A study on the music ecosystem in Alberta noted that 73% of artist income comes from performances and touring (“West Anthem”). Studies out of the US corroborate this finding; the Future of Music found that much artist revenue has to be sustained by aggressive touring (“Artist Revenue Streams”) and The Creative Independent indicated that most musicians in the US are not able to earn a living wage through music-related work, with most income coming from performing/touring at 61% (CitationKöerner and Kladzyk). Touring is not an option that is accessible to everyone. The increasing emphasis on live music within a musician’s workload raises issues for those in Canada, given a vast geographic area and low population. Musicians living and working in the northern territories have an especially difficult time touring, facing exceptionally long distances and expensive travel options. Although streaming services help reach audiences beyond borders, it forces musicians to rely on live shows and touring to generate an income, as opposed to selling albums (CitationWeaver). Some artists noted the increasing importance of festivals and showcases, in which one can spend a few days in one area and perform and network with the hopes of building a team to help advance their career. Some felt that it is difficult if not pointless to tour across Canada, finding it to be more effective to fly to a different region and visit a number of towns or cities in that particular area.

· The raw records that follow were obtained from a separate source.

-- ==== Proofs/RestartCommands.lean ====
section
/-! PROOF. The acknowledge, HELLO, CLEAR, RESET and the image (R21 to R23, R42 to R45, R51 to R53, R174, R177, R180). -/

namespace Sys2Proof.Machine

section
variable {s u m t : State}

/-! ## The route given up -/

/-- At DISPATCH the route is given up, elsewhere there is none. -/
theorem routeSound_dropped (hr : RouteSound s)
    (hm : m.route = if hasRole s .dispatch then dropRoute s.route else s.route) : RouteSound m := by
  cases hd : hasRole s .dispatch
  · rw [hd] at hm
    exact routeSound_of_exitClass hr (hr.1 hd) hm
  · rw [hd] at hm
    exact routeSound_of_none (by simp [hm, dropRoute]) (by simp [hm, dropRoute])

theorem laneWaitOn_dropped (hr : RouteSound s) (hw : RouteFollows s)
    (hm : m.route = if hasRole s .dispatch then dropRoute s.route else s.route) : laneWaitOn m = false := by
  cases hd : hasRole s .dispatch
  · rw [hd] at hm
    simpa [laneWaitOn, hm] using laneWaitOn_of_not_dispatch hr hw hd
  · simp [laneWaitOn, hm, hd, dropRoute]

theorem routeWaits_of_off (h : laneWaitOn m = false) : RouteWaits m := fun hw => by simp [h] at hw

/-! ## The acknowledge -/

theorem dropRoleWork_cases (s : State) :
    (hasRole s .check = true ∧ dropRoleWork s = dropCheckWork s) ∨
    (hasRole s .dispatch = true ∧ dropRoleWork s = s.setRoute (dropRoute s.route)) ∨
    (hasRole s .check = false ∧ hasRole s .dispatch = false ∧ dropRoleWork s = s) := by
  unfold dropRoleWork
  cases hc : hasRole s .check
  · cases hd : hasRole s .dispatch <;> simp
  · simp

@[simp] theorem dropRoleWork_cfg (s : State) : (dropRoleWork s).cfg = s.cfg := by
  obtain ⟨-, h⟩ | ⟨-, h⟩ | ⟨-, -, h⟩ := dropRoleWork_cases s <;> simp [h]
@[simp] theorem dropRoleWork_service (s : State) : (dropRoleWork s).service = s.service := by
  obtain ⟨-, h⟩ | ⟨-, h⟩ | ⟨-, -, h⟩ := dropRoleWork_cases s <;> simp [h]
@[simp] theorem dropRoleWork_table (s : State) : (dropRoleWork s).table = s.table := by
  obtain ⟨-, h⟩ | ⟨-, h⟩ | ⟨-, -, h⟩ := dropRoleWork_cases s <;> simp [h]
@[simp] theorem dropRoleWork_zone (s : State) : (dropRoleWork s).zone = s.zone := by
  obtain ⟨-, h⟩ | ⟨-, h⟩ | ⟨-, -, h⟩ := dropRoleWork_cases s <;> simp [h]
@[simp] theorem dropRoleWork_slot (s : State) : (dropRoleWork s).slot = s.slot := by
  obtain ⟨-, h⟩ | ⟨-, h⟩ | ⟨-, -, h⟩ := dropRoleWork_cases s <;> simp [h]
@[simp] theorem dropRoleWork_pins (s : State) : (dropRoleWork s).pins = s.pins := by
  obtain ⟨-, h⟩ | ⟨-, h⟩ | ⟨-, -, h⟩ := dropRoleWork_cases s <;> simp [h]

theorem dropRoleWork_route (s : State) :
    (dropRoleWork s).route = if hasRole s .dispatch then dropRoute s.route else s.route := by
  obtain ⟨hc, h⟩ | ⟨hd, h⟩ | ⟨-, hd, h⟩ := dropRoleWork_cases s
  · simp [h, not_dispatch_of_check hc]
  · simp [h, hd]
  · simp [h, hd]

/-- What the acknowledge of a zone found clear leaves, but for the line (R43). -/
theorem ackAllClear_eq (s : State) : ∃ l, ackAllClear s =
    ((setZoneState .empty (removeZoneRecord (dropRoleWork s))).setZone
      { s.zone with zstate := .empty, jam := false }).setLine l := by
  have key : ∀ v : State, ∃ l, clearJam none v = (v.setZone { v.zone with jam := false }).setLine l :=
    fun v => ⟨_, notify_eq _ _⟩
  have lost : ∀ (e : Entry) (v : State), ∃ l, lostIfReleasing e v = v.setLine l := fun e v => by
    unfold lostIfReleasing
    split
    · exact ⟨_, queueFrame_eq _ _⟩
    · exact ⟨v.line, rfl⟩
  unfold ackAllClear
  cases zoneEntry s with
  | none =>
    obtain ⟨l, h⟩ := key (setZoneState .empty (removeZoneRecord (dropRoleWork s)))
    exact ⟨l, by rw [h]; simp⟩
  | some e =>
    obtain ⟨l1, h1⟩ := lost e (setZoneState .empty (removeZoneRecord (dropRoleWork s)))
    obtain ⟨l, h⟩ := key (lostIfReleasing e (setZoneState .empty (removeZoneRecord (dropRoleWork s))))
    exact ⟨l, by rw [h, h1]; simp; rfl⟩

In most cases, artists emphasized the necessity of touring, although the financial return of this endeavor varied across responses. Klippenstein said that for his Edmonton-based bands, it is usually “a 50/50 split between show sales and records and merch sales … almost always strictly vinyl for us.” He added that live shows and merch sales have “been, really, the only thing to sustain us.” Fraser noted that an increase in popularity had meant having to tour and more regularly. Before, she avoided planning tours but instead, “specifically allowed [herself] to be available to Indigenous people who want me to play at their events on their reserves in Nunavut” and did “a lot of workshops and motivational speaking.” Winnipeg-based Samson said that most of his income comes from live revenue but when he plays with a full band he makes “what the band makes and it’s not very much.”

The logistics of organizing tours and live performances is often a fundamental aspect of a Canadian musician’s career and thus a number of musicians discussed working with booking agents. This has had both positive and negative outcomes. Klippenstein said that an agent has resulted in slightly higher guarantees than if he had booked shows himself but that the end result is often ending up on bills with mismatched bands and “poorly attended shows.” One’s relationship and experience with venues is another aspect of the booking process that many noted as significant, particularly when planning and organizing shows themselves. Transparency and communication from the venue is crucial. As Big Dave McLean, a celebrated Winnipeg blues guitarist, songwriter, and Member of the Order of Canada, said, “If I’m going to Sault Ste. Marie, well it’s going to take me a while to get there and I sure hope there’s a gig for me when I get there. … In the past I have shown up to, ‘Oh gee, I’m sorry I forgot that I booked this guy too.’” Sarbit added that some venues “will send you this beautiful contract ahead of time and give you all the information you need. Love those venues.”

One of the most striking takeaways from the artist perspective on touring in Canada is that geographic and financial obstacles can determine the logistics, and thus often the sound, of the performance. Thomas indicated that her recordings are quite layered, and she has thought, “Oh, why did I have to include a vibraphone!? … How to pair that down because that’s a big thing. I guess, to create a product that you can recreate with as little resources as necessary.” Similarly, Felicitas said that “It’s cheaper for just one person to fly there and tour Eastern Canada with the Eastern string players as opposed to bringing me along.” Further, genre plays a role in determining one’s ability to tour and perform in smaller cities or towns. Josh Sahunta, an Edmonton-based R&B and pop singer-songwriter, explained that because he fits within the “genre of easy listening” he can get a wide variety of bookings because his music “is not really something that would be off-putting in any setting.” Based on the fact that some artists expressed that it can be difficult to reproduce the sound of the record in a live context given the additional costs it necessitates, it can be said that the sound of the music one hears in a live music context is shaped by financial and logistic realities and these obstacles are more prominent for new and independent artists. Certain genres and styles of music that lend themselves to solo artists or smaller outfits seem to travel more efficiently.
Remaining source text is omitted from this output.